Nsight Visual Studio Edition 3.0 and higher support instruction level counters.
These experiments collect statistics per SASS instruction and roll the data up to PTX and high level source if -lineinfo or -G was specified during compilation.
The Instruction Count experiment collects:
- instructions executed
- thread instructions executed
- not predicated off thread instructions executed
- histogram of thread instructions executed
- histogram of not predicated off thread instructions executed
The Branch Statistics experiment collects:
- branch instructions executed
- branch taken
- divergent branch taken
The Memory Transactions experiment collects data for generic, local, and shared memory instructions:
- memory instructions executed
- l1 transactions
- l1 ideal transactions
- histogram of transactions
The information is displayed in table form and in a side by side source code view.
The source code view supports heat maps and correlation between high level source and SASS.
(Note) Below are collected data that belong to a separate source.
-- ==== Sys2Proof/Certificates/Slice0/Obligations.lean ====
section
/-! DEFINITION. The statements about the part, for the provers: each is a Prop, and none is proved here. -/

open Sys2Proof Sys2Proof.Machine

/-! ### Steps -/

/-- A step takes the command at the front of the queue and carries it out with the queue's rest; on an empty queue the block idles
(the model's choice, log 2). -/
def Obligations.StepTakesFrontCommand : Prop :=
  (∀ (c : Instr) (rest : List Instr) (s : State), s.pending = c :: rest → step s = exec c { s with pending := rest }) ∧
    ∀ s : State, s.pending = [] → step s = .next s

/-- Every well-formed command answers a next state and leaves the queue as it was; an event whose condition does not hold is among them
(the model's choice, log 1).  A host write that presents no word of the memory, and an ignored write that the part
does not ignore, stop with a fault (the model's choice, log 29), and nothing is refused. -/
def Obligations.WellFormedCommandsComplete : Prop :=
  (∀ (c : Instr) (s : State), c.wellFormed = true → ∃ t : State, exec c s = .next t ∧ t.pending = s.pending) ∧
  ((∀ (offset : Nat) (value : Word) (enables : BitVec 4) (s : State), ¬(offset % 4 = 0 ∧ offset < 0x8000) →
        exec (.hostWrite offset value enables) s = .fault (.noSuchWord offset)) ∧
      (∀ (offset : Nat) (value : Word) (enables : BitVec 4) (s : State), ignoredWrite offset value enables = false →
        exec (.registerWriteIgnored offset value enables) s = .fault (.writeNotIgnored offset)) ∧
      (∀ (c : Instr) (s : State) (f : Fault), exec c s = .fault f → c.wellFormed = false) ∧
      ∀ (c : Instr) (s : State) (r : Refusal), exec c s ≠ .refused r)

/-! ### Resets and clocks -/

/-- The machine after a power-on reset and its clear: the values the spec states, but for the time count 0 and the source and run count of
reference supervision, which the model takes as no time had passed during the clear (the model's choice, log 4). -/
def Obligations.ResetLeavesStatedValues : Prop :=
  let p := State.reset.part
  (p.run.state = .halted ∧ p.run.stopHeld = false ∧ p.time.count = 0#32 ∧ p.time.source = .fallback ∧ p.time.runCount = 0) ∧
    (∀ a : Nat, p.rep.mem.get a = 0#8) ∧
    (p.rep.done = 0#96 ∧ p.rep.appendCount = 0#32 ∧ p.rep.logLost = 0#16 ∧ p.rep.queue = [] ∧ p.host.dropped = 0#16) ∧
    (p.rep.cause = 0#8 ∧ p.rep.enable = 0#8 ∧ p.rep.tally = 0 ∧ p.rep.holdoffTimer = none ∧ p.irq = false) ∧
    (p.intake.timer = none ∧ p.intake.pending = false ∧ p.intake.pos = none ∧ p.intake.header = none) ∧
    (∀ d : DevIx, p.dev.get d = { health := .healthy, faults := 0, guard := none }) ∧ p.dev.subst = [] ∧
    (∀ n : CardIx, p.ctx n = none) ∧
    (∀ q : TwoIx, (p.twoAt q).state = .idle ∧ (p.twoAt q).viewBusy = true ∧ (p.twoAt q).lastStop = p.time.count ∧
      (p.twoAt q).holdTimer = none ∧ (p.twoAt q).stretchTimer = none) ∧
    ∀ q : FourIx, (p.fourAt q).state = .idle ∧ (p.fourAt q).lastDeselect = p.time.count ∧ (p.fourAt q).holdTimer = none

/-- The assertion of RESET_N puts every unit at its reset values, supervision afresh on the fallback oscillator, the dropped-write
counter at 0, and holds the host off; the memory's bytes await the clear, and the held accesses and the SENSE inputs stand.  The values of
the edge-gap measure, the boundary mark, the moment of the last entry into STOPPED and the traffic lists among them are the model's choice
(log 5).  The release begins the power-on clear with the time count at 0; the host stays held off. -/
def Obligations.PowerOnResetAndRelease : Prop :=
  (∀ s : State,
      exec .powerOnReset s = .next
        { s with part :=
          { Part.reset with
            host := { resetAsserted := true, clearing := false, held := s.part.host.held, dropped := 0#16, mirrorZeroed := false }
            rep := { Part.reset.rep with mem := s.part.rep.mem }
            four := s.part.four.map (fun t => FourWire.reset t.sense)
            freeCount := s.part.freeCount } }) ∧
  (∀ s : State, s.part.host.resetAsserted = true →
      exec .resetNRelease s = .next
        { s with part :=
          { s.part with
            host := { s.part.host with resetAsserted := false, clearing := true }
            time := { s.part.time with count := 0#32 } } } ∧
      (nextOf s .resetNRelease).part.notReady = true)

/-- The end of the power-on clear leaves every byte of the memory 0 and the port ready, and carries out the held accesses in the order
in which they came, each as it would be at any other time. -/
def Obligations.ClearEndZeroesMemoryThenServesHeld : Prop :=
  ∀ s : State, s.part.host.clearing = true → s.part.host.resetAsserted = false →
    (∀ i ∈ s.part.host.held, hostCommand i = true ∧ i.wellFormed = true) →
    let t : State :=
      { s with part :=
        { s.part with
          rep := { s.part.rep with mem := [] }
          host := { s.part.host with clearing := false, held := [] } } }
    exec .powerOnClearEnd s = .next (s.part.host.held.foldl nextOf t) ∧ (∀ a : Nat, t.part.rep.mem.get a = 0#8) ∧
      t.part.notReady = false

/-- A microsecond adds 1 to the time count modulo 2^32, in every run state; it is a boundary at which a reference whose run count stands at
256 may take over (that mark is the model's choice, log 23), and nothing else changes. -/
def Obligations.TickAdvancesTimeCount : Prop :=
  ∀ s : State, s.part.host.resetAsserted = false →
    exec .timeCountTick s = .next
      { s with part :=
        { s.part with time :=
          { s.part.time with count := s.part.time.count + 1#32, boundary := s.part.time.runCount == 256 } } }

/-- Reference supervision.  A gap of 2 us on the fallback oscillator while the source is REFERENCE makes it FALLBACK with run count 0; the
first microsecond boundary after the run count has reached 256 makes it REFERENCE; both leave the time count as it is, ask for their record
and set CAUSE.CLOCK.  In FALLBACK a plausible spacing (90 ns to 110 ns) adds 1 to the run count, another edge sets it to 1, and a gap sets
it to 0.  The gap is the event itself, the spacing comes with it, and the boundary is the mark of the last tick (the model's choice, log 23);
that a count of 256 stays at edges and gaps is the model's reading (log 24). -/
def Obligations.ReferenceSupervisionSwitchesSource : Prop :=
  (∀ s : State, s.part.time.source = .reference →
      exec .refLost s = .next
        { s with part :=
          ((({ s.part with
              time := { s.part.time with source := .fallback, runCount := 0, edgeGap := 2000, boundary := false }
              two := s.part.two.map TwoWire.markFallback
              four := s.part.four.map FourWire.markFallback }).request
            (FaultRecord.bare .refLost s.part.time.count)).tell .clock) }) ∧
  (∀ s : State, s.part.time.source = .fallback → s.part.time.runCount = 256 → s.part.time.boundary = true →
      exec .refBack s = .next
        { s with part :=
          ((({ s.part with time := { s.part.time with source := .reference, boundary := false } }).request
            (FaultRecord.bare .refBack s.part.time.count)).tell .clock) }) ∧
  ((∀ (s : State) (spacing : Option Nat), s.part.host.resetAsserted = false → s.part.time.source = .fallback →
        s.part.time.runCount < 256 →
        exec (.referenceEdge spacing) s = .next
          { s with part :=
            { s.part with time :=
              { s.part.time with
                edgeGap := 0
                runCount := if ∃ ns, spacing = some ns ∧ 90 ≤ ns ∧ ns ≤ 110 then s.part.time.runCount + 1 else 1 } } }) ∧
      (∀ (s : State) (spacing : Option Nat), s.part.host.resetAsserted = false →
        (s.part.time.source = .reference ∨ s.part.time.runCount = 256) →
        exec (.referenceEdge spacing) s = .next { s with part := { s.part with time := { s.part.time with edgeGap := 0 } } }) ∧
      ∀ s : State, s.part.host.resetAsserted = false → s.part.time.source = .fallback →
        exec .referenceGap s = .next
          { s with part :=
            { s.part with time :=
              { s.part.time with edgeGap := 2000, runCount := if s.part.time.runCount = 256 then 256 else 0 } } })

/-- A RESET, in every run state: every unit at its reset values and the time count 0 at once; the memory, the dropped-write counter,
reference supervision, the held accesses and the SENSE inputs stand.  In the clearing of an attach the same holds but for the words the
clearing may have reached, whatever value the open choice takes (log 21): each byte of the report words attach writes is as it was or as
attach leaves it, every other byte stands, and the dropped-write counter is as it was, or 0 where its mirror is 0.  The moment of the
last entry into STOPPED and the traffic lists after the reset are the model's choice (log 5). -/
def Obligations.SoftResetResetsUnits : Prop :=
  (∀ s : State, s.part.notReady = false → s.part.run.attach ≠ some .clearing →
      exec .reset s = .next
        { s with part :=
          { Part.reset with
            time := { s.part.time with count := 0#32 }
            host := { s.part.host with mirrorZeroed := false }
            rep := { Part.reset.rep with mem := s.part.rep.mem }
            four := s.part.four.map (fun t => FourWire.reset t.sense)
            freeCount := s.part.freeCount } }) ∧
  (∀ s : State, s.part.memoryCanonical → s.part.notReady = false → s.part.run.attach = some .clearing →
      ∃ (m : Memory) (dropped : Half) (used : Nat),
        exec .reset s = .next
          { s with part :=
            { Part.reset with
              time := { s.part.time with count := 0#32 }
              host := { s.part.host with dropped := dropped, mirrorZeroed := false }
              rep := { Part.reset.rep with mem := m }
              four := s.part.four.map (fun t => FourWire.reset t.sense)
              freeCount := used } } ∧
        m.wf = true ∧
        ((dropped = s.part.host.dropped ∧ m.word 0x004C = s.part.rep.mem.word 0x004C) ∨
          (s.part.host.mirrorZeroed = false ∧ dropped = 0#16 ∧ m.word 0x004C = 0#32)) ∧
        ∀ a : Nat, m.get a = s.part.rep.mem.get a ∨
          (Addr.clearedByAttach a = true ∧ m.get a = if 0x0500 ≤ a ∧ a < 0x0600 ∧ a % 4 = 2 then 0xFF#8 else 0#8))

/-! ### The Host Access Port -/

/-- A host write of a posting or scratch word changes the bytes whose enables are set and no other byte, and nothing else.  One of a
report word is dropped: the dropped-write counter rises by 1, saturating at 65535, and after a rise its mirror is written; no other byte
changes, and with no enable set nothing at all.  In the clearing of an attach the counter counts from where it stood or from 0, whatever
value the open choice takes (log 21). -/
def Obligations.HostWritePostsOrIsDropped : Prop :=
  (∀ (s : State) (offset : Nat) (value : Word) (enables : BitVec 4), s.part.memoryCanonical → s.part.notReady = false →
      offset % 4 = 0 → offset < 0x8000 → Memory.ownerOf offset ≠ .report →
      ∃ m : Memory,
        exec (.hostWrite offset value enables) s = .next { s with part := { s.part with rep := { s.part.rep with mem := m } } } ∧
          m.wf = true ∧
          ∀ a : Nat, m.get a =
            if offset ≤ a ∧ a < offset + 4 ∧ enables.getLsbD (a - offset) = true then value.byte (a - offset)
            else s.part.rep.mem.get a) ∧
  (∀ (s : State) (offset : Nat) (value : Word) (enables : BitVec 4), s.part.notReady = false → offset % 4 = 0 → offset < 0x8000 →
      Memory.ownerOf offset = .report → s.part.run.attach ≠ some .clearing →
      exec (.hostWrite offset value enables) s = .next
        (if enables = 0#4 ∨ s.part.host.dropped = 0xFFFF#16 then s
         else
          { s with part :=
            { s.part with
              host := { s.part.host with dropped := s.part.host.dropped + 1#16 }
              rep := { s.part.rep with mem := s.part.rep.mem.setWord 0x004C (Word.ofHalves (s.part.host.dropped + 1#16) 0#16) } } })) ∧
  (∀ (s : State) (offset : Nat) (value : Word) (enables : BitVec 4), s.part.memoryCanonical → s.part.notReady = false →
      offset % 4 = 0 → offset < 0x8000 → Memory.ownerOf offset = .report → s.part.run.attach = some .clearing →
      s.part.host.mirrorZeroed = false → enables ≠ 0#4 → s.part.host.dropped ≠ 0xFFFF#16 →
      ∃ t : State, exec (.hostWrite offset value enables) s = .next t ∧
        (t.part.host.dropped = s.part.host.dropped + 1#16 ∨ t.part.host.dropped = 1#16) ∧
        t.part.rep.mem.word 0x004C = Word.ofHalves t.part.host.dropped 0#16 ∧
        ∀ a : Nat, ¬(0x004C ≤ a ∧ a < 0x0050) → t.part.rep.mem.get a = s.part.rep.mem.get a)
It is highly recommended that users of this view focus on the SASS information. The compiler applies a lot of optimizations. The user must interpret the high level and PTX source level information in context of the SASS code. For example, the compiler may unroll a loop which is obvious in the correlation map but not necessarily obvious in the high level source statistics.
The contents of the source view can be copy and pasted into a file in order to allow additional processing. @allanmac simple grep of cuobjdump is a nice example of what can be done. This can be modified to also increment by one of the export counters (e.g. inst_executed).